140 A.D. 42, 124 N.Y.S. 394, 1910 N.Y. App. Div. LEXIS 2858
CourtAppellate Division of the Supreme Court of the State of New York
DecidedJuly 12, 1910
StatusPublished
Cited by3 cases

This text of 140 A.D. 42 (Hammelmann v. Bernhardt) is published on Counsel Stack Legal Research, covering Appellate Division of the Supreme Court of the State of New York primary law. Counsel Stack provides free access to over 12 million legal documents including statutes, case law, regulations, and constitutions.

Bluebook
Hammelmann v. Bernhardt, 140 A.D. 42, 124 N.Y.S. 394, 1910 N.Y. App. Div. LEXIS 2858 (N.Y. Ct. App. 1910).

Opinion

Robson, J.:

On July 1, 1908, an automobile operated by defendants collided with plaintiff, a pedestrian on one of the public streets of the city of Buffalo, and plaintiff was severely injured.

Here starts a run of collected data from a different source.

-- ==== Sys2Proof/Machine/Memory.lean ====
section
/-!
DEFINITION. Memory integrity (chapter 15): the scrubbers, what an uncorrectable word does in each store, and fault injection.
-/
namespace Sys2Proof.Machine

/-- A choice among `n` that the specification does not fix: which occupant a line of a store holds. -/
def victimOf (s : State) (line n : Nat) : Nat := if n = 0 then 0 else Config.free 8 (s.rng.draws + line) % n

/-- What a word of staging can hold (Table 15-2): a beat of a request's input, its held plaintext, or its retry record and
checkpoint. -/
inductive Staged where
  | input (rid i : Nat)
  | held (rid : Nat)
  | record (rid : Nat)
  deriving DecidableEq, Repr

/-- The beats of a request that staging holds, by their place: none that Check consumed, and none of a segment released. -/
def Req.beatsHeld (q : Req) : List Nat :=
  let isData (b : Beat) : Bool := b.kind == BeatKind.data.code
  let upTo (i : Nat) : Nat := (((q.m.beats.take (i + 1)).filter isData).map (fun b => b.data.length)).sum
  (List.range q.m.beats.length).filter (fun i =>
    match q.m.beats[i]? with
    | some b => b.kind != BeatKind.keyblob.code && (!(isData b) || decide (4096 * q.m.segPassed < upTo i))
    | none => false)

/-- What staging holds of a request. -/
def stagedOf (s : State) (rid : Nat) (q : Req) : List Staged :=
  q.beatsHeld.map (Staged.input rid) ++ (if 0 < q.m.heldSegs then [.held rid] else [])
    ++ (if (laneOf s rid).isSome then [.record rid] else [])

/-- An uncorrectable word of staging (Table 15-2). A beat of input is marked POISON: the request ends with PARTIAL, DETAIL
0x01, at its dispatch or at its lane. Held plaintext is discarded, and the request ends so with OUT_DONE 0. A retry record or
checkpoint is recorded only, and found at a recomputation (R310). -/
def State.stagingLost (s : State) (line : Nat) : State :=
  let all := (s.reqs.map (fun e => stagedOf s e.1 e.2)).flatten
  match all[victimOf s line all.length]? with
  | none => s
  | some (.input rid i) =>
    s.onReq rid (fun q => { q with m := { q.m with beats := q.m.beats.modify i (fun b => { b with tag := b.tag ||| BitVec.twoPow 64 59 }) } })
  | some (.held rid) => s.poisonEnd rid
  | some (.record rid) => s.onReq rid (fun q => { q with m := { q.m with lost := true } })

/-- An uncorrectable word of operand memory, or of a job's area of Caller data memory: the job restarts on any engine, not
counted against the one it left (10 R390, R391). -/
def State.operandLost (s : State) (line : Nat) : State :=
  let jobs := ((List.range 4).map (fun e => ((s.engineAt e).jobs.filter (fun j => !j.zeroing)).map (fun j => (e, j)))).flatten
  match jobs[victimOf s line jobs.length]? with
  | none => s
  | some (e, j) =>
    (s.leaveEngine e j.req false).restartJob j none

/-- An uncorrectable word of the trie (R514): the node is unlinked, with every prefix in or below it; a lookup that comes to it finds
none until an insertion builds it anew (DEDUCED, log entry 87). -/
def State.trieLost (s : State) (line : Nat) : State :=
  let nodes := (s.dir.prefixes.map nodesOf).flatten.dedup
  match nodes[victimOf s line nodes.length]? with
  | none => s
  | some nd =>
    let gone (p : Prefix) : Bool := (nodesOf p).contains nd
    let hit := s.dir.prefixes.filter gone
    let p0 := hit.headD { family := 4, scope := 0, bits := 0, len := 0, result := 0 }
    let depth := 8 * ((nodesOf p0).findIdx (fun x => x == nd) + 1)
    let width := addrBits p0.family
    let range := p0.bits / 2 ^ (width - depth) * 2 ^ (width - depth)
    { s with
      dir := { s.dir with prefixes := s.dir.prefixes.filter (fun p => !gone p), unlinked := nd :: s.dir.unlinked }
      memory := { s.memory with
        trieDamage := BitVec.ofNat 32 (b2n (p0.family == 6) + p0.scope % 256 * 2 ^ 8 + depth % 256 * 2 ^ 16)
        trieDamageAddr := BitVec.ofNat 64 (if width = 32 then range * 2 ^ 32 else range / 2 ^ 64) } }

/-- Uncorrectable words of the request table (R516): SEQ and COOKIE of the requests are lost. -/
def State.tableLost (s : State) (line : Nat) (lost : List Nat) : State :=
  (List.range 4).foldl (fun t w =>
    if lost.contains (2 * w) ∨ lost.contains (2 * w + 1) then t.onReq (4 * line + w) (fun q => { q with tableLost := true }) else t) s

/-- What uncorrectable words do (Table 15-2), for the stores that are only scrubbed here. -/
def State.lostOutcome (s : State) (store line : Nat) (lost : List Nat) : State :=
  let info := (s.store store).lastError.toNat % 2 ^ 36
  let code := storeCode store
  let s1 := s.dropDamage store line
  match store with
  | 1 => (s1.stagingLost line).raise 0xAA code info
  | 2 => (s1.operandLost line).raise 0xB2 code info
  | 3 => (s1.lockstepFault).raise 0xBA code info
  | 4 =>
    if Config.free 9 (s.rng.draws + line) % 2 = 0 then (s1.operandLost line).raise 0xC2 code info
    else s1.lockstepFault.raise 0xC3 code info
  | 6 => (s1.trieLost line).raise 0xD2 code info
  | _ => (s1.tableLost line lost).raise 0xDA code info

/-- A scrub read of a line. -/
def State.scrubLine (s : State) (store line : Nat) : State :=
  match store with
  | 0 => s.readSlotLine line true
  | 5 => s.readBucket line true
  | _ =>
    match s.lineRead store line true with
    | ([], s1) => s1
    | (lost, s1) => s1.lostOutcome store line lost

/-- SCRUB_LINE_READ (R510): the next line of the store in address order; a pass ends with the last. The FIFO kinds, stores 8
to 13, hold no flipped bits here, and their scrub reads find nothing. -/
def execScrubLineRead (store : Nat) (s : State) : Out :=
  unit store 14
    (if 8 ≤ store then s
    else
      let p := (s.store store).position
      let s1 := s.scrubLine store p
      s1.onStore store (fun x =>
        if storeLines store ≤ p + 1 then
          { x with position := 0, scrubPasses := x.scrubPasses + 1, lastPassCorrected := x.passCorrected, passCorrected := [] }
        else { x with position := p + 1 }))

/-! ## Fault injection (R517) -/

/-- May a fault be injected: the life-cycle state, or the right of a certificate in force? -/
def injectAllowed (s : State) : Bool :=
  (match s.lc.state with
    | .testUnlocked _ => true
    | .develop => true
    | _ => false) || s.lc.debugRights.getLsbD 1

/-- A write of 1 to ECC_INJECT: refused, or one injection armed. -/
def State.eccInject (s : State) : Bool × State :=
  if !(injectAllowed s) then (false, s)
  else
    match storeOf s.memory.injectStore with
    | none => (true, s)
    | some n =>
      let line := s.memory.injectLine.toNat
      if storeLines n ≤ line then (true, s)
      else
        let d : Damage :=
          { store := n, line := line, target := s.memory.injectTarget, mask := s.memory.injectMask
            held := lineData s n line, found := false }
        (true, { s with memory := { s.memory with damages := s.memory.damages ++ [d] } })

/-- ECC_INJECT (R517). -/
def execEccInject (s : State) : Out := .next s.eccInject.2

end Sys2Proof.Machine
end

The manner in which the in jury occurred and whether plaintiff or defendants were responsible for it, were sharply contested; and a Verdict either for plaintiff or defendants would not be open to objection as against the weight of evidence. Plaintiff’s version of the facts and that given by defendants differed radically; and defendants’ responsibility for the accident could be found by the jury only upon the most careful examination of the conflicting testimony of witnesses as to facts within their personal observation at the time the collision occurred. The question of the credibility of the different witnesses being thus sharply presented for the jury to pass upon, if erroneous instructions were given as to the principles and rules they should, or were permitted to, apply in testing the truth of the testimony of the witnesses, such error was presumably prejudicial to the defeated party, and, if presented for review by proper exception, supply sufficient ground for reversal of the judgment following the verdict thus obtained.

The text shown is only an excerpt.